03/06/2017 11:32:06 Running: bowtie2 -1 ../datasets/Campylobacter_jejuni_0810PADBR-1.xlsx/PNUSA000194_1.fastq.gz -2 ../datasets/Campylobacter_jejuni_0810PADBR-1.xlsx/PNUSA000194_2.fastq.gz -S campy.out/PNUSA000194__PNUSA000194.Campylobacter_jejuni.sam -q --very-sensitive-local --no-unal -a -x mlst_databases/cjejuni/Campylobacter_jejuni.fasta --threads 5
416076 reads; of these:
  416076 (100.00%) were paired; of these:
    414522 (99.63%) aligned concordantly 0 times
    2 (0.00%) aligned concordantly exactly 1 time
    1552 (0.37%) aligned concordantly >1 times
    ----
    414522 pairs aligned concordantly 0 times; of these:
      0 (0.00%) aligned discordantly 1 time
    ----
    414522 pairs aligned 0 times concordantly or discordantly; of these:
      829044 mates make up the pairs; of these:
        828490 (99.93%) aligned 0 times
        0 (0.00%) aligned exactly 1 time
        554 (0.07%) aligned >1 times
0.44% overall alignment rate
03/06/2017 11:50:38 Processing Bowtie2 output with SAMtools...

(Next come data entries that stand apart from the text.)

-- ==== Sys2Proof/Machine/Operands.lean ====
section
/-! DEFINITION. The addressing modes (30_encoding.md R102 to R115) and operand access (00_scope.md R9). The operand bytes
themselves have been fetched by the step, so `PC` is the address of the next instruction here (R24). -/

namespace Sys2Proof.Machine

/-- An operand location (R9, R102): a bus address, the accumulator sentinel, or the immediate byte, which the fetch has
already read from its bus address (R106, log 15). -/
inductive Operand where
  | mem (addr : Word)
  | acc
  | imm (byte : Byte)
  deriving DecidableEq, Repr

/-- The bus address of a zero-page byte (R107). -/
def zeroPage (d : Byte) : Word := d.setWidth 16

/-- Zero page indexed: the sum wraps in page 0 (R108, D5). -/
def zeroPageIndexed (d index : Byte) : Word := zeroPage (d + index)

/-- Absolute indexed: a 16-bit sum that wraps (R110). -/
def absIndexed (a : Word) (index : Byte) : Word := a + index.setWidth 16

/-- The target of a branch: the offset sign-extended and added to `PC` (R114). -/
def relTarget (d : Byte) (pc : Word) : Word := pc + d.signExtend 16

/-- A pointer in page zero, low byte first, the high byte's address wrapping in page 0 (R111, R112, D5). -/
def zeroPagePointer (z : Byte) (s : State) : Word × State :=
  let l := busRead s (zeroPage z)
  let h := busRead l.2 (zeroPage (z + 1))
  (wordOf h.1 l.1, h.2)

/-- `Resolve(mode)` (R102 to R114): the location, and the state after the pointer reads of the indirect modes. -/
def resolve (m : Mode) (s : State) : Operand × State :=
  match m with
  | .imp => (.acc, s)
  | .acc => (.acc, s)
  | .imm d => (.imm d, s)
  | .zp d => (.mem (zeroPage d), s)
  | .zpx d => (.mem (zeroPageIndexed d s.x), s)
  | .zpy d => (.mem (zeroPageIndexed d s.y), s)
  | .abs a => (.mem a, s)
  | .absx a => (.mem (absIndexed a s.x), s)
  | .absy a => (.mem (absIndexed a s.y), s)
  | .indx d =>
    let p := zeroPagePointer (d + s.x) s
    (.mem p.1, p.2)
  | .indy d =>
    let p := zeroPagePointer d s
    (.mem (absIndexed p.1 s.y), p.2)
  | .ind a =>
    let p := busRead16 s a
    (.mem p.1, p.2)
  | .rel d => (.mem (relTarget d s.pc), s)

/-- `OpRead(loc)` (R9). -/
def opRead (loc : Operand) (s : State) : Byte × State :=
  match loc with
  | .mem a => busRead s a
  | .acc => (s.a, s)
  | .imm b => (b, s)

/-- `OpWrite(loc, v)` (R9). No instruction writes an immediate location (R106). -/
def opWrite (loc : Operand) (v : Byte) (s : State) : State :=
  match loc with
  | .mem a => busWrite s a v
  | .acc => s.setA v
  | .imm _ => s

/-- Resolve a mode and read the operand: the byte and the state after the reads. -/
def readOperand (m : Mode) (s : State) : Byte × State :=
  let loc := resolve m s
  opRead loc.1 loc.2

/-- `PC <- target`, of a location that a control-flow mode resolved to; it is never dereferenced (R102). -/
def jumpTo (loc : Operand) (s : State) : State :=
  match loc with
  | .mem t => s.setPc t
  | .acc => s
  | .imm _ => s

/-- What a meaning answers. -/
abbrev Answer := Host.Outcome State Fault Refusal

end Sys2Proof.Machine
end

03/06/2017 11:50:38 Generate and sort BAM file...
03/06/2017 11:50:38 Running: samtools view -@ 5 -b -o campy.out/PNUSA000194__PNUSA000194.Campylobacter_jejuni.unsorted.bam -q 1 -S campy.out/PNUSA000194__PNUSA000194.Campylobacter_jejuni.sam.mod
03/06/2017 11:50:50 Running: samtools sort -@ 5 -o campy.out/PNUSA000194__PNUSA000194.Campylobacter_jejuni.sorted.bam -O bam -T campy.out/PNUSA000194__PNUSA000194.Campylobacter_jejuni.sort_temp campy.out/PNUSA000194__PNUSA000194.Campylobacter_jejuni.unsorted.bam
03/06/2017 11:51:09 Deleting sam and bam files that are not longer needed...

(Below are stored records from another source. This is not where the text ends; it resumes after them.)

@[simp] theorem State.setReg_a (m : Memory) : (s.setReg m).a = s.a := rfl
@[simp] theorem State.setReg_x (m : Memory) : (s.setReg m).x = s.x := rfl
@[simp] theorem State.setReg_y (m : Memory) : (s.setReg m).y = s.y := rfl
@[simp] theorem State.setReg_sp (m : Memory) : (s.setReg m).sp = s.sp := rfl
@[simp] theorem State.setReg_pc (m : Memory) : (s.setReg m).pc = s.pc := rfl
@[simp] theorem State.setReg_flags (m : Memory) : (s.setReg m).flags = s.flags := rfl
@[simp] theorem State.setReg_cycles (m : Memory) : (s.setReg m).cycles = s.cycles := rfl
@[simp] theorem State.setReg_halted (m : Memory) : (s.setReg m).halted = s.halted := rfl
@[simp] theorem State.setReg_haltOpcode (m : Memory) : (s.setReg m).haltOpcode = s.haltOpcode := rfl
@[simp] theorem State.setReg_haltAddr (m : Memory) : (s.setReg m).haltAddr = s.haltAddr := rfl
@[simp] theorem State.setReg_reg (m : Memory) : (s.setReg m).reg = m := rfl
@[simp] theorem State.setReg_ram (m : Memory) : (s.setReg m).ram = s.ram := rfl
@[simp] theorem State.setReg_disp (m : Memory) : (s.setReg m).disp = s.disp := rfl
@[simp] theorem State.setReg_ee (m : Memory) : (s.setReg m).ee = s.ee := rfl
@[simp] theorem State.setReg_acc (m : Memory) : (s.setReg m).acc = s.acc := rfl
@[simp] theorem State.setReg_keys (m : Memory) : (s.setReg m).keys = s.keys := rfl
@[simp] theorem State.setReg_figure (m : Memory) : (s.setReg m).figure = s.figure := rfl
@[simp] theorem State.setReg_freeCtr (m : Memory) : (s.setReg m).freeCtr = s.freeCtr := rfl
@[simp] theorem State.setReg_params (m : Memory) : (s.setReg m).params = s.params := rfl

@[simp] theorem State.setRam_a (m : Memory) : (s.setRam m).a = s.a := rfl
@[simp] theorem State.setRam_x (m : Memory) : (s.setRam m).x = s.x := rfl
@[simp] theorem State.setRam_y (m : Memory) : (s.setRam m).y = s.y := rfl
@[simp] theorem State.setRam_sp (m : Memory) : (s.setRam m).sp = s.sp := rfl
@[simp] theorem State.setRam_pc (m : Memory) : (s.setRam m).pc = s.pc := rfl
@[simp] theorem State.setRam_flags (m : Memory) : (s.setRam m).flags = s.flags := rfl
@[simp] theorem State.setRam_cycles (m : Memory) : (s.setRam m).cycles = s.cycles := rfl
@[simp] theorem State.setRam_halted (m : Memory) : (s.setRam m).halted = s.halted := rfl
@[simp] theorem State.setRam_haltOpcode (m : Memory) : (s.setRam m).haltOpcode = s.haltOpcode := rfl
@[simp] theorem State.setRam_haltAddr (m : Memory) : (s.setRam m).haltAddr = s.haltAddr := rfl
@[simp] theorem State.setRam_reg (m : Memory) : (s.setRam m).reg = s.reg := rfl
@[simp] theorem State.setRam_ram (m : Memory) : (s.setRam m).ram = m := rfl
@[simp] theorem State.setRam_disp (m : Memory) : (s.setRam m).disp = s.disp := rfl
@[simp] theorem State.setRam_ee (m : Memory) : (s.setRam m).ee = s.ee := rfl
@[simp] theorem State.setRam_acc (m : Memory) : (s.setRam m).acc = s.acc := rfl
@[simp] theorem State.setRam_keys (m : Memory) : (s.setRam m).keys = s.keys := rfl
@[simp] theorem State.setRam_figure (m : Memory) : (s.setRam m).figure = s.figure := rfl
@[simp] theorem State.setRam_freeCtr (m : Memory) : (s.setRam m).freeCtr = s.freeCtr := rfl
@[simp] theorem State.setRam_params (m : Memory) : (s.setRam m).params = s.params := rfl

@[simp] theorem State.setDisp_a (m : Memory) : (s.setDisp m).a = s.a := rfl
@[simp] theorem State.setDisp_x (m : Memory) : (s.setDisp m).x = s.x := rfl
@[simp] theorem State.setDisp_y (m : Memory) : (s.setDisp m).y = s.y := rfl
@[simp] theorem State.setDisp_sp (m : Memory) : (s.setDisp m).sp = s.sp := rfl
@[simp] theorem State.setDisp_pc (m : Memory) : (s.setDisp m).pc = s.pc := rfl
@[simp] theorem State.setDisp_flags (m : Memory) : (s.setDisp m).flags = s.flags := rfl
@[simp] theorem State.setDisp_cycles (m : Memory) : (s.setDisp m).cycles = s.cycles := rfl
@[simp] theorem State.setDisp_halted (m : Memory) : (s.setDisp m).halted = s.halted := rfl
@[simp] theorem State.setDisp_haltOpcode (m : Memory) : (s.setDisp m).haltOpcode = s.haltOpcode := rfl
@[simp] theorem State.setDisp_haltAddr (m : Memory) : (s.setDisp m).haltAddr = s.haltAddr := rfl
@[simp] theorem State.setDisp_reg (m : Memory) : (s.setDisp m).reg = s.reg := rfl
@[simp] theorem State.setDisp_ram (m : Memory) : (s.setDisp m).ram = s.ram := rfl
@[simp] theorem State.setDisp_disp (m : Memory) : (s.setDisp m).disp = m := rfl
@[simp] theorem State.setDisp_ee (m : Memory) : (s.setDisp m).ee = s.ee := rfl
@[simp] theorem State.setDisp_acc (m : Memory) : (s.setDisp m).acc = s.acc := rfl
@[simp] theorem State.setDisp_keys (m : Memory) : (s.setDisp m).keys = s.keys := rfl
@[simp] theorem State.setDisp_figure (m : Memory) : (s.setDisp m).figure = s.figure := rfl
@[simp] theorem State.setDisp_freeCtr (m : Memory) : (s.setDisp m).freeCtr = s.freeCtr := rfl
@[simp] theorem State.setDisp_params (m : Memory) : (s.setDisp m).params = s.params := rfl

@[simp] theorem State.setEe_a (e : Eeprom) : (s.setEe e).a = s.a := rfl
@[simp] theorem State.setEe_x (e : Eeprom) : (s.setEe e).x = s.x := rfl
@[simp] theorem State.setEe_y (e : Eeprom) : (s.setEe e).y = s.y := rfl
@[simp] theorem State.setEe_sp (e : Eeprom) : (s.setEe e).sp = s.sp := rfl
@[simp] theorem State.setEe_pc (e : Eeprom) : (s.setEe e).pc = s.pc := rfl
@[simp] theorem State.setEe_flags (e : Eeprom) : (s.setEe e).flags = s.flags := rfl
@[simp] theorem State.setEe_cycles (e : Eeprom) : (s.setEe e).cycles = s.cycles := rfl
@[simp] theorem State.setEe_halted (e : Eeprom) : (s.setEe e).halted = s.halted := rfl
@[simp] theorem State.setEe_haltOpcode (e : Eeprom) : (s.setEe e).haltOpcode = s.haltOpcode := rfl
@[simp] theorem State.setEe_haltAddr (e : Eeprom) : (s.setEe e).haltAddr = s.haltAddr := rfl
@[simp] theorem State.setEe_reg (e : Eeprom) : (s.setEe e).reg = s.reg := rfl
@[simp] theorem State.setEe_ram (e : Eeprom) : (s.setEe e).ram = s.ram := rfl
@[simp] theorem State.setEe_disp (e : Eeprom) : (s.setEe e).disp = s.disp := rfl
@[simp] theorem State.setEe_ee (e : Eeprom) : (s.setEe e).ee = e := rfl
@[simp] theorem State.setEe_acc (e : Eeprom) : (s.setEe e).acc = s.acc := rfl
@[simp] theorem State.setEe_keys (e : Eeprom) : (s.setEe e).keys = s.keys := rfl
@[simp] theorem State.setEe_figure (e : Eeprom) : (s.setEe e).figure = s.figure := rfl
@[simp] theorem State.setEe_freeCtr (e : Eeprom) : (s.setEe e).freeCtr = s.freeCtr := rfl
@[simp] theorem State.setEe_params (e : Eeprom) : (s.setEe e).params = s.params := rfl

@[simp] theorem State.setAcc_a (m : Cells 2) : (s.setAcc m).a = s.a := rfl
@[simp] theorem State.setAcc_x (m : Cells 2) : (s.setAcc m).x = s.x := rfl
@[simp] theorem State.setAcc_y (m : Cells 2) : (s.setAcc m).y = s.y := rfl
@[simp] theorem State.setAcc_sp (m : Cells 2) : (s.setAcc m).sp = s.sp := rfl
@[simp] theorem State.setAcc_pc (m : Cells 2) : (s.setAcc m).pc = s.pc := rfl
@[simp] theorem State.setAcc_flags (m : Cells 2) : (s.setAcc m).flags = s.flags := rfl
@[simp] theorem State.setAcc_cycles (m : Cells 2) : (s.setAcc m).cycles = s.cycles := rfl
@[simp] theorem State.setAcc_halted (m : Cells 2) : (s.setAcc m).halted = s.halted := rfl
@[simp] theorem State.setAcc_haltOpcode (m : Cells 2) : (s.setAcc m).haltOpcode = s.haltOpcode := rfl
@[simp] theorem State.setAcc_haltAddr (m : Cells 2) : (s.setAcc m).haltAddr = s.haltAddr := rfl
@[simp] theorem State.setAcc_reg (m : Cells 2) : (s.setAcc m).reg = s.reg := rfl
@[simp] theorem State.setAcc_ram (m : Cells 2) : (s.setAcc m).ram = s.ram := rfl
@[simp] theorem State.setAcc_disp (m : Cells 2) : (s.setAcc m).disp = s.disp := rfl
@[simp] theorem State.setAcc_ee (m : Cells 2) : (s.setAcc m).ee = s.ee := rfl
@[simp] theorem State.setAcc_acc (m : Cells 2) : (s.setAcc m).acc = m := rfl
@[simp] theorem State.setAcc_keys (m : Cells 2) : (s.setAcc m).keys = s.keys := rfl
@[simp] theorem State.setAcc_figure (m : Cells 2) : (s.setAcc m).figure = s.figure := rfl
@[simp] theorem State.setAcc_freeCtr (m : Cells 2) : (s.setAcc m).freeCtr = s.freeCtr := rfl
@[simp] theorem State.setAcc_params (m : Cells 2) : (s.setAcc m).params = s.params := rfl

@[simp] theorem State.setFreeCtr_a (k : Nat) : (s.setFreeCtr k).a = s.a := rfl
@[simp] theorem State.setFreeCtr_x (k : Nat) : (s.setFreeCtr k).x = s.x := rfl
@[simp] theorem State.setFreeCtr_y (k : Nat) : (s.setFreeCtr k).y = s.y := rfl
@[simp] theorem State.setFreeCtr_sp (k : Nat) : (s.setFreeCtr k).sp = s.sp := rfl
@[simp] theorem State.setFreeCtr_pc (k : Nat) : (s.setFreeCtr k).pc = s.pc := rfl
@[simp] theorem State.setFreeCtr_flags (k : Nat) : (s.setFreeCtr k).flags = s.flags := rfl
@[simp] theorem State.setFreeCtr_cycles (k : Nat) : (s.setFreeCtr k).cycles = s.cycles := rfl
@[simp] theorem State.setFreeCtr_halted (k : Nat) : (s.setFreeCtr k).halted = s.halted := rfl
@[simp] theorem State.setFreeCtr_haltOpcode (k : Nat) : (s.setFreeCtr k).haltOpcode = s.haltOpcode := rfl
@[simp] theorem State.setFreeCtr_haltAddr (k : Nat) : (s.setFreeCtr k).haltAddr = s.haltAddr := rfl
@[simp] theorem State.setFreeCtr_reg (k : Nat) : (s.setFreeCtr k).reg = s.reg := rfl
@[simp] theorem State.setFreeCtr_ram (k : Nat) : (s.setFreeCtr k).ram = s.ram := rfl
@[simp] theorem State.setFreeCtr_disp (k : Nat) : (s.setFreeCtr k).disp = s.disp := rfl
@[simp] theorem State.setFreeCtr_ee (k : Nat) : (s.setFreeCtr k).ee = s.ee := rfl
@[simp] theorem State.setFreeCtr_acc (k : Nat) : (s.setFreeCtr k).acc = s.acc := rfl
@[simp] theorem State.setFreeCtr_keys (k : Nat) : (s.setFreeCtr k).keys = s.keys := rfl
@[simp] theorem State.setFreeCtr_figure (k : Nat) : (s.setFreeCtr k).figure = s.figure := rfl
@[simp] theorem State.setFreeCtr_freeCtr (k : Nat) : (s.setFreeCtr k).freeCtr = k := rfl
@[simp] theorem State.setFreeCtr_params (k : Nat) : (s.setFreeCtr k).params = s.params := rfl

03/06/2017 11:51:09 Deleting campy.out/PNUSA000194__PNUSA000194.Campylobacter_jejuni.sam
03/06/2017 11:51:10 Deleting campy.out/PNUSA000194__PNUSA000194.Campylobacter_jejuni.sam.mod
03/06/2017 11:51:10 Deleting campy.out/PNUSA000194__PNUSA000194.Campylobacter_jejuni.unsorted.bam
03/06/2017 11:51:10 Generate pileup...
03/06/2017 11:51:10 Running: samtools mpileup -L 1000 -f mlst_databases/cjejuni/Campylobacter_jejuni.fasta -Q 20 -q 1 -B campy.out/PNUSA000194__PNUSA000194.Campylobacter_jejuni.sorted.bam
[mpileup] 1 samples in 1 input files
<mpileup> Set max per-file depth to 8000
03/06/2017 11:51:33  Processing SAMtools pileup...
03/06/2017 11:52:29  Scoring alleles...
/scicomp/home/gzu2/.local/lib/python2.7/site-packages/scipy/stats/_discrete_distns.py:57: RuntimeWarning: floating point number truncated to an integer
  vals = special.bdtr(k, n, p)
Attempting to read 7 loci from ST database mlst_databases/cjejuni/campylobacter.txt
Read ST database mlst_databases/cjejuni/campylobacter.txt successfully
Traceback (most recent call last):
  File "/scicomp/home/gzu2/.local/bin/srst2", line 9, in <module>
    load_entry_point('srst2==0.2.0', 'console_scripts', 'srst2')()
  File "/scicomp/home/gzu2/.local/lib/python2.7/site-packages/srst2/srst2.py", line 1717, in main
    mlst_report, mlst_results = run_srst2(args, fileSets, args.mlst_db, "mlst")
  File "/scicomp/home/gzu2/.local/lib/python2.7/site-packages/srst2/srst2.py", line 1264, in run_srst2
    db_results_list, fasta)
  File "/scicomp/home/gzu2/.local/lib/python2.7/site-packages/srst2/srst2.py", line 1327, in process_fasta_db
    results,gene_list, db_report, cluster_symbols, max_mismatch)
  File "/scicomp/home/gzu2/.local/lib/python2.7/site-packages/srst2/srst2.py", line 1429, in map_fileSet_to_db
    size_allele, next_to_del_depth_allele, run_type,unique_gene_symbols, unique_allele_symbols)
  File "/scicomp/home/gzu2/.local/lib/python2.7/site-packages/srst2/srst2.py", line 559, in score_alleles
    slope, _intercept, _r_value, _p_value, _std_err = linregress(exp_pvals2, pvals)
  File "/scicomp/home/gzu2/.local/lib/python2.7/site-packages/scipy/stats/_stats_mstats_common.py", line 72, in linregress
    raise ValueError("Inputs must not be empty.")
ValueError: Inputs must not be empty.

I also always get the warning RuntimeWarning: floating point number truncated to an integer vals = special.bdtr(k, n, p)

lskatz commented 7 years ago

After looking at #74, I updated my PATH to prioritize samtools v0.1.18 and it might have fixed it.